If you run your original code with the SGD or Nesterov optimizer, do you find that it instantly fails? See:

I noticed the same thing with the same regression task, but unfortunately I couldn’t figure out why it couldn’t fit in the same way either. Understanding this / getting it to work would be very fruitful.

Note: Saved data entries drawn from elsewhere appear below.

/-- RETRY_INTERVAL_EXPIRY (R121). -/
def execRetryIntervalExpiry (p : Fin 64) (s : State) : Host.Outcome State Fault Refusal :=
  .next
    (match (s.port p.val).stage with
     | .waiting due =>
       let s1 := s.reach due
       (s1.updPort p.val (fun x => { x with stage := .testing (s1.after (msTime 2)) })).portLines p.val
     | _ => s)

/-- CAL (R122). -/
def execCal (tag : Fin 128) (s : State) : Host.Outcome State Fault Refusal :=
  .next (s.runOp tag.val 0x18 1 (fun _ => true) calEffect)

/-- PORT_TEST (R121, R122). -/
def execPortTest (tag : Fin 128) (reason : BitVec 4) (s : State) : Host.Outcome State Fault Refusal :=
  if !testReason reason then .fault .illFormed
  else .next (if s.running tag.val 0x18 2 then s.portTestEnd tag.val reason else s)

end Sys2Proof.Machine
end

I haven’t read it yet but this paper might have some clues: https://arxiv.org/abs/1906.02506

So This turns out to be (weirdly?!) a broadcasting issue. This block of code works fine:

``````N_FIT=35000
layer_sizes = [120]
lsd = 1.
bsd = 1.
noise_sd = 1e-2
with pm.Model() as model_full:
prev_lyr = X_train.shape[1]
layers = [X_train]
for j, n_hidden in enumerate(layer_sizes):
ell = np.sqrt(6/(prev_lyr + n_hidden))
winit = np.random.uniform(-ell, ell, size=(prev_lyr, n_hidden))
weights = pm.Normal('w_%d' % (j+1), 0, lsd, testval=winit, shape=winit.shape)
biases = pm.Normal('b_%d' % (j+1), 0, bsd, shape=n_hidden)
layer = tt.nnet.relu(tt.dot(layers[j], weights) + biases, alpha=0.1)
prev_lyr = n_hidden
layers.append(layer)
# output layer
ell = np.sqrt(6./(prev_lyr + 1))
winit = np.random.uniform(-ell, ell, size=(prev_lyr,))
wout = pm.Normal('w_out', 0, lsd, shape=(prev_lyr,), testval=winit)
out_layer = pm.Deterministic('net_output', tt.dot(layers[-1], wout))
output = pm.Normal('output', mu=out_layer, sd=noise_sd, observed=y_train, total_size=y_train.shape[0])
layers.append(output)
tracker = pm.callbacks.Tracker(
mean=advi.approx.mean.eval,  # callable that returns mean
std=advi.approx.std.eval  # callable that returns std
)
ppc = pm.sample_posterior_predictive(trace, vars=[out_layer, output])
prpc = pm.sample_prior_predictive(1000)

plt.yscale('log');
plt.figure()
y_pred = ppc['output']
odr = np.argsort(X_train[:,0])
plt.scatter(X_train[odr,0], y_train[odr])
y_mean = np.mean(y_pred, axis=0)
plt.plot(X_train[odr,0], y_mean[odr], color='red')

``````

But this small change

``````    winit = np.random.uniform(-ell, ell, size=(prev_lyr,1))
wout = pm.Normal('w_out', 0, lsd, shape=(prev_lyr,1), testval=winit)
``````

Breaks the convergence. Pymc4 could definitely use some kind of warning or better documentation about broadcasting pitfalls…

2 Likes

How could a theano/numpy broadcasting issue possibly cause such a difference in model output? This is legitimately fascinating.